— Problem to work on —
Search the data for the word "step" and copy every line where it occurs.

— Records for the exercise —

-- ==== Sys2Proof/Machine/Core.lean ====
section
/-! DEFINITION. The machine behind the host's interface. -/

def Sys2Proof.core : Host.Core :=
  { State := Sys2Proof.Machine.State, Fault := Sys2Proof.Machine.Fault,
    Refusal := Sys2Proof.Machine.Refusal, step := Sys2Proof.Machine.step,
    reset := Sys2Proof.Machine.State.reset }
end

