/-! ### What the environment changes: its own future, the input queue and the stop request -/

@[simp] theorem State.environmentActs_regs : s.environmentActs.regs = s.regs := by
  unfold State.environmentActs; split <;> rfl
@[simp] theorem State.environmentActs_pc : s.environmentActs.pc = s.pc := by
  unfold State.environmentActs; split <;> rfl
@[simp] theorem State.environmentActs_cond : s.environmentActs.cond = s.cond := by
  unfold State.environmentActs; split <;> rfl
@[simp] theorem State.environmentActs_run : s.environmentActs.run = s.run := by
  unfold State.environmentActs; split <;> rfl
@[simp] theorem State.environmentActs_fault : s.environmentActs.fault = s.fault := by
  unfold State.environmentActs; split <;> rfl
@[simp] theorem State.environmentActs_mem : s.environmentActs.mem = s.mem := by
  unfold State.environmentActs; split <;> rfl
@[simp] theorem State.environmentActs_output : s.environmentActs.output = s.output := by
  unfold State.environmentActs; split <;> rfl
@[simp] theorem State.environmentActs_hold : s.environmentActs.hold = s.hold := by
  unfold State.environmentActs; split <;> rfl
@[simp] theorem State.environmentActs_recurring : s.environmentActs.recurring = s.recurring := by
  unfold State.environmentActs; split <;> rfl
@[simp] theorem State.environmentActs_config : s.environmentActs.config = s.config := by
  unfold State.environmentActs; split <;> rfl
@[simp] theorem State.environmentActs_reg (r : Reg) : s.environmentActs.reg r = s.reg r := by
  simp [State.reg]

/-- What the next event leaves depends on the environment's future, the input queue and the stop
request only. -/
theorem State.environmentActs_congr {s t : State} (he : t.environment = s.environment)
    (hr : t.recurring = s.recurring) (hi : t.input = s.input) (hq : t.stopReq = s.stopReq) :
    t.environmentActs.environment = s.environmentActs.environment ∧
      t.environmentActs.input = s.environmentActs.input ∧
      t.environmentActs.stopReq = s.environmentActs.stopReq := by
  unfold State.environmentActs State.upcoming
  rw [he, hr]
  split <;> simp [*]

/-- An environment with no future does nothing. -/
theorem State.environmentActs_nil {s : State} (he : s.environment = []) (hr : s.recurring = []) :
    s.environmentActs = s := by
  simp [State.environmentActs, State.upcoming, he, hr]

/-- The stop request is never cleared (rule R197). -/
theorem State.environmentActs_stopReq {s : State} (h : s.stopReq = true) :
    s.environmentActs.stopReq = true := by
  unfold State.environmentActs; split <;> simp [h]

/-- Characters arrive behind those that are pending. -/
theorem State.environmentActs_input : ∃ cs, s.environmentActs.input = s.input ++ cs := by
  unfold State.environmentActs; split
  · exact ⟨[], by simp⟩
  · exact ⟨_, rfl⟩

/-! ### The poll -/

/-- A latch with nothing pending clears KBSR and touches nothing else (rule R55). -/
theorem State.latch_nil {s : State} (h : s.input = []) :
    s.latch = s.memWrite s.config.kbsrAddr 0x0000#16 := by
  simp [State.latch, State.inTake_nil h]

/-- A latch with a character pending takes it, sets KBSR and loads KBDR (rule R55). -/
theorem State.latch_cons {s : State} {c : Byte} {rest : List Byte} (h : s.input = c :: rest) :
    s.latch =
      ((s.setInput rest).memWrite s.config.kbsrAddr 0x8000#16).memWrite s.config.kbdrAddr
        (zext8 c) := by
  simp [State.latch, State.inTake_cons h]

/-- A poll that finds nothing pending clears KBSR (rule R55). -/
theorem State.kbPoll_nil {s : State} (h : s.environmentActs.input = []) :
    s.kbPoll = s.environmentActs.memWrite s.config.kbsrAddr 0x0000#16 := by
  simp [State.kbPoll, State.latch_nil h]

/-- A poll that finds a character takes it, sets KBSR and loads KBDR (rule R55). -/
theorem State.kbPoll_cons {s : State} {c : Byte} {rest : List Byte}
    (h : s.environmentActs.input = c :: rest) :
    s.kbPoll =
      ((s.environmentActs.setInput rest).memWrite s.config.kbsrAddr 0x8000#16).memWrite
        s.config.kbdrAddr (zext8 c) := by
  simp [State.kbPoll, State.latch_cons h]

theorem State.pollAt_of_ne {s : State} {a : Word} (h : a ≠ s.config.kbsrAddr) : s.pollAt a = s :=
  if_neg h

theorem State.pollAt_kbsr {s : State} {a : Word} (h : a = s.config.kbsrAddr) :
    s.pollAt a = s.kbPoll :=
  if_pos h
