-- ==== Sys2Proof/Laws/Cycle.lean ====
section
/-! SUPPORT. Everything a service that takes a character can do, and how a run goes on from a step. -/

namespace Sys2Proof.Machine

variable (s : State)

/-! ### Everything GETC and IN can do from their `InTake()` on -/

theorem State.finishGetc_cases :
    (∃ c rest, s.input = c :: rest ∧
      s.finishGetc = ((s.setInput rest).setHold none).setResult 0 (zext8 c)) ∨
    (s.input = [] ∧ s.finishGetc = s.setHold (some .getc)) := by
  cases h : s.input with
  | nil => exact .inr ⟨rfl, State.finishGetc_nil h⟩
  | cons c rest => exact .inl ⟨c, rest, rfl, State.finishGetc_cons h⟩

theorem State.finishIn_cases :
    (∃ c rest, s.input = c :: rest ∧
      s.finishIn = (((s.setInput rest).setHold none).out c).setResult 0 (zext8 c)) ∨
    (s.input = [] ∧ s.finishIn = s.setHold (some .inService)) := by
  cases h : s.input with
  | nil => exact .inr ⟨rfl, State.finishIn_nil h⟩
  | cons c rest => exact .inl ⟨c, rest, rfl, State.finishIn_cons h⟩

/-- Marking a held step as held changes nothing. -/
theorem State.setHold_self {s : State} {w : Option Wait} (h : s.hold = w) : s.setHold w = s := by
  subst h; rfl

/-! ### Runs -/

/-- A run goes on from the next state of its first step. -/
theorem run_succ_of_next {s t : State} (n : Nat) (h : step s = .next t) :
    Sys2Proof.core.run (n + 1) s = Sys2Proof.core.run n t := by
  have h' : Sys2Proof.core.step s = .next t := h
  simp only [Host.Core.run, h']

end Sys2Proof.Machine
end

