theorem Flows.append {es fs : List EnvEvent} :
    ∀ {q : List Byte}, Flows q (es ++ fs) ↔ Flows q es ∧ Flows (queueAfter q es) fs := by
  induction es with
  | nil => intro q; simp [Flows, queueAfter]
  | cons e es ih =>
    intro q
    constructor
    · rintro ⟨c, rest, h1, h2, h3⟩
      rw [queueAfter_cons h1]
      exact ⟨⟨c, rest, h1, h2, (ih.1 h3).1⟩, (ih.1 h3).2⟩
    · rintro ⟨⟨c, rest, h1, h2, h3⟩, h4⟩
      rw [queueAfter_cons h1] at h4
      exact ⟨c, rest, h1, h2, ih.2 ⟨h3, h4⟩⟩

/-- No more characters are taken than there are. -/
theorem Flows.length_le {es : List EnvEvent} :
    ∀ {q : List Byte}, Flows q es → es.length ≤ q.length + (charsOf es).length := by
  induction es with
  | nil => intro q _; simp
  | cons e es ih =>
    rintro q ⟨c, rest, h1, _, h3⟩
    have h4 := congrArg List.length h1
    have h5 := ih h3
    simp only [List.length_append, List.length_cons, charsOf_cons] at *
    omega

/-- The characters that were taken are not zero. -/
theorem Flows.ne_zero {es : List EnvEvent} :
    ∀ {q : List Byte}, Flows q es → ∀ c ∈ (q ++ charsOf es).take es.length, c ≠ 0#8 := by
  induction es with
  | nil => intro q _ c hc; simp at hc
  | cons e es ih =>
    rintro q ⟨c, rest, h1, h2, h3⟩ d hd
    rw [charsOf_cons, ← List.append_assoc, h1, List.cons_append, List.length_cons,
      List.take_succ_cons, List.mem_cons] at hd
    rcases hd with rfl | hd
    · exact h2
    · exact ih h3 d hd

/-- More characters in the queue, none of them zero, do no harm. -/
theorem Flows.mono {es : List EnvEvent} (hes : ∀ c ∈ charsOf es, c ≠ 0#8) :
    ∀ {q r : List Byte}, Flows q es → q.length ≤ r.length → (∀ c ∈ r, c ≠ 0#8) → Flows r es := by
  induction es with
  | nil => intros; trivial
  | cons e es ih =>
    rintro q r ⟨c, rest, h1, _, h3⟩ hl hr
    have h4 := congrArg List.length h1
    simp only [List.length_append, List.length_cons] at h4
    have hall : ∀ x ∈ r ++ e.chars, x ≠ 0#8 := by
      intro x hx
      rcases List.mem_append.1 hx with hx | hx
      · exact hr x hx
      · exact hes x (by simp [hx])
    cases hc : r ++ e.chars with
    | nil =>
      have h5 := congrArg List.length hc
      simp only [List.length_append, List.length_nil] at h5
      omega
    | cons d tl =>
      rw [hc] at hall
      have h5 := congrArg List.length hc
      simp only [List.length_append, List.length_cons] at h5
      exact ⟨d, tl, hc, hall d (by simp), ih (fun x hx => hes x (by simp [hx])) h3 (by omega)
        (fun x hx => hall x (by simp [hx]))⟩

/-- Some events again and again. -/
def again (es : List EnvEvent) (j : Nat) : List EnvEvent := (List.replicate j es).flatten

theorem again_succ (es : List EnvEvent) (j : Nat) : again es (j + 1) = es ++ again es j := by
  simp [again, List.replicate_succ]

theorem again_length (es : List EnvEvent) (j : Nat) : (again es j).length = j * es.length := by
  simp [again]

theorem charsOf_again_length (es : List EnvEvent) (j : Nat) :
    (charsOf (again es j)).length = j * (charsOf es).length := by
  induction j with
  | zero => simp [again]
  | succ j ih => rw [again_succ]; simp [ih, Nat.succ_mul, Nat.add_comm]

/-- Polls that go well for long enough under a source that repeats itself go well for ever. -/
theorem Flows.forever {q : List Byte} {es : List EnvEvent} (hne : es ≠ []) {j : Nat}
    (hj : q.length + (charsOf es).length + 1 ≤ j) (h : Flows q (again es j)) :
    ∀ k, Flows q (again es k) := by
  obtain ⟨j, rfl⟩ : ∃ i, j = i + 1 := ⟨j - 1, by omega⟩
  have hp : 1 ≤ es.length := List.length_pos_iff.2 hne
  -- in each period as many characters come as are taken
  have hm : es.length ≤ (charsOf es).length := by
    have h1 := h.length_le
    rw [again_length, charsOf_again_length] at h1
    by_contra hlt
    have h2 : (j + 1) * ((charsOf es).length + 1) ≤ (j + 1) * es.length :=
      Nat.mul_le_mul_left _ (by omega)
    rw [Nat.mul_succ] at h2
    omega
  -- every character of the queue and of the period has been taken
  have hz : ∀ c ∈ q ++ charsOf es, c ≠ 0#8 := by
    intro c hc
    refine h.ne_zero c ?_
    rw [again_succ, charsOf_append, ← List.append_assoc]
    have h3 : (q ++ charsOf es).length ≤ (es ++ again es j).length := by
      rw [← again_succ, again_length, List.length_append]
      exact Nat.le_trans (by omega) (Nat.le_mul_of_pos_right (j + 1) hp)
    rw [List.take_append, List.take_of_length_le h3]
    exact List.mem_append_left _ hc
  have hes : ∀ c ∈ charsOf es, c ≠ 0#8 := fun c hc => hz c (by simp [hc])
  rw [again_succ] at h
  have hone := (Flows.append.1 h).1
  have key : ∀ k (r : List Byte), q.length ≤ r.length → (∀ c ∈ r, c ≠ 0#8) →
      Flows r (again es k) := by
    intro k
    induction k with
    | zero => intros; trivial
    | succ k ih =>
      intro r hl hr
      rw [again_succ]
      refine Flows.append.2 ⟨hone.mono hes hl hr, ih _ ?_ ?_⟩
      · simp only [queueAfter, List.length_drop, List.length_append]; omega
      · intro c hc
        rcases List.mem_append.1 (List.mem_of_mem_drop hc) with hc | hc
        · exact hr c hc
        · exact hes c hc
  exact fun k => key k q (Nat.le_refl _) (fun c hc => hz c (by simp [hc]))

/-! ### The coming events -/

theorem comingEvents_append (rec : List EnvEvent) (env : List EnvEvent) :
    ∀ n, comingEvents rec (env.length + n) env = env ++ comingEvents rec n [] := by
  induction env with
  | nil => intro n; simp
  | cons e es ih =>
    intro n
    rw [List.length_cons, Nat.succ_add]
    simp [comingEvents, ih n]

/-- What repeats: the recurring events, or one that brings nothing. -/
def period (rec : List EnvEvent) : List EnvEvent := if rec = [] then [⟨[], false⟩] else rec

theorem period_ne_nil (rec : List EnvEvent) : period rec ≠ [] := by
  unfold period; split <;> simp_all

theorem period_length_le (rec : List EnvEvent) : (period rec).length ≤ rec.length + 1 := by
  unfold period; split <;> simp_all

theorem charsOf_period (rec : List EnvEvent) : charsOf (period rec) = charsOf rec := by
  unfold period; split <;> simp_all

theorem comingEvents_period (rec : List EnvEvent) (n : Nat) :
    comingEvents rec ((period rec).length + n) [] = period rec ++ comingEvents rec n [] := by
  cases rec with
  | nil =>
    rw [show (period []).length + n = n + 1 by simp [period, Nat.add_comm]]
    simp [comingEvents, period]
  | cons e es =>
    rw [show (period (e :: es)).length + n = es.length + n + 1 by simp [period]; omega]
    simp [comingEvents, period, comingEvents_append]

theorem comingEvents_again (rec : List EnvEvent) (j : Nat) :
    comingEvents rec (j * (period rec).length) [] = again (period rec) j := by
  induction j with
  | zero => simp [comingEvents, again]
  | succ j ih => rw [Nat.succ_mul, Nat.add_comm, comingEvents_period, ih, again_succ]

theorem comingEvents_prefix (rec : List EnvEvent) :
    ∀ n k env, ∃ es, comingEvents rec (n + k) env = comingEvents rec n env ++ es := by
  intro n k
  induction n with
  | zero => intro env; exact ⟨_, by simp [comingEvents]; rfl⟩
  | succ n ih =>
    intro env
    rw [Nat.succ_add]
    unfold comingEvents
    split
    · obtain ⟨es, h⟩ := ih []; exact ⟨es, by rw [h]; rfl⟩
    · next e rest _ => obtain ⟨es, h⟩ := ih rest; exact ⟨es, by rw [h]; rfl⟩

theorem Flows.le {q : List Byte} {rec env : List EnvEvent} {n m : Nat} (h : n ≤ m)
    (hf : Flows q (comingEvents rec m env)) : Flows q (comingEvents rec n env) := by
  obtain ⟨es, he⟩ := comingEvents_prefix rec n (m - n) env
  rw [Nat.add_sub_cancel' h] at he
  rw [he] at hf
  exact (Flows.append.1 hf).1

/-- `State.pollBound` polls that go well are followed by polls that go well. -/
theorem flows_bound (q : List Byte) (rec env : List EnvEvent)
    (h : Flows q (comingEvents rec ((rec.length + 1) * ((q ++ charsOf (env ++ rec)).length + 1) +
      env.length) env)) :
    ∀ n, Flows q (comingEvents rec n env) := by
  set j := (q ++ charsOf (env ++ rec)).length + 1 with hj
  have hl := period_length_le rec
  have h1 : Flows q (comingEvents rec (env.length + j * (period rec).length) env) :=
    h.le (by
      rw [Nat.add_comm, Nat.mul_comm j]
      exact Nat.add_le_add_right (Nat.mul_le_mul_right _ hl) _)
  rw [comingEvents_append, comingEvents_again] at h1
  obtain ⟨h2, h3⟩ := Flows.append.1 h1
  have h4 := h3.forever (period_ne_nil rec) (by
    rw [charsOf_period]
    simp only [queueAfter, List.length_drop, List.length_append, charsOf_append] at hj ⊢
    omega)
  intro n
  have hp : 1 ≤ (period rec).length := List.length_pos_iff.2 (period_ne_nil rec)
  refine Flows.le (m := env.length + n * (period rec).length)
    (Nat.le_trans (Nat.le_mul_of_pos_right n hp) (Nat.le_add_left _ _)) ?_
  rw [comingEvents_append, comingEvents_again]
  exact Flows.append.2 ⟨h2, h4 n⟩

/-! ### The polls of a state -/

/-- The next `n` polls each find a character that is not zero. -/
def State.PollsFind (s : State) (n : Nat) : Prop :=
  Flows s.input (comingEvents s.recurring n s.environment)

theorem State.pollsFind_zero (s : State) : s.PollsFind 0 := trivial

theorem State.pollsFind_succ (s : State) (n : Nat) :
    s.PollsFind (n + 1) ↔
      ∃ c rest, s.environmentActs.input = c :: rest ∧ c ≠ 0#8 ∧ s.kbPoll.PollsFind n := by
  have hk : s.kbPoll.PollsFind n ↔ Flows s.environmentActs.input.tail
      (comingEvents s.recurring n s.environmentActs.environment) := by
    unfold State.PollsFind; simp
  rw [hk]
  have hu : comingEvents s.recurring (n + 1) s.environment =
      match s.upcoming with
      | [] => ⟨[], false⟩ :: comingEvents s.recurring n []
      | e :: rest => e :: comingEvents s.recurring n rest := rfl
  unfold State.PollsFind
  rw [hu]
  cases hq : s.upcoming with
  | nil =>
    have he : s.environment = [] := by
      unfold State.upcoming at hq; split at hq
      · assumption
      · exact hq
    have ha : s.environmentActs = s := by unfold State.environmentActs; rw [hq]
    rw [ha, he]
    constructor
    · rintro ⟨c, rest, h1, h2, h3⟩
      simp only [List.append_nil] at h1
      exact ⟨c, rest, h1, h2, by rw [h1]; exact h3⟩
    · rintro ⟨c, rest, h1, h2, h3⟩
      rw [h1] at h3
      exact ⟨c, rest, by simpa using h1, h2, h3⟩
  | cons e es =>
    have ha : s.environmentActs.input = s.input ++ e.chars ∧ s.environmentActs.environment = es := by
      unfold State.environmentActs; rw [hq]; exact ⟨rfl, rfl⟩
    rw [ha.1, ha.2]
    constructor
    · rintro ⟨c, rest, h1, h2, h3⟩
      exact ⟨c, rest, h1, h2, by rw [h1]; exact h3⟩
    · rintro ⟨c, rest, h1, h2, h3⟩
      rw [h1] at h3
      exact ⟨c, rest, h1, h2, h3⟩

— Solution for this problem —
    Refusal := Sys2Proof.Machine.Refusal, step := Sys2Proof.Machine.step,
/-! SUPPORT. Everything a service that takes a character can do, and how a run goes on from a step. -/
/-- Marking a held step as held changes nothing. -/
/-- A run goes on from the next state of its first step. -/
theorem run_succ_of_next {s t : State} (n : Nat) (h : step s = .next t) :
  have h' : Sys2Proof.core.step s = .next t := h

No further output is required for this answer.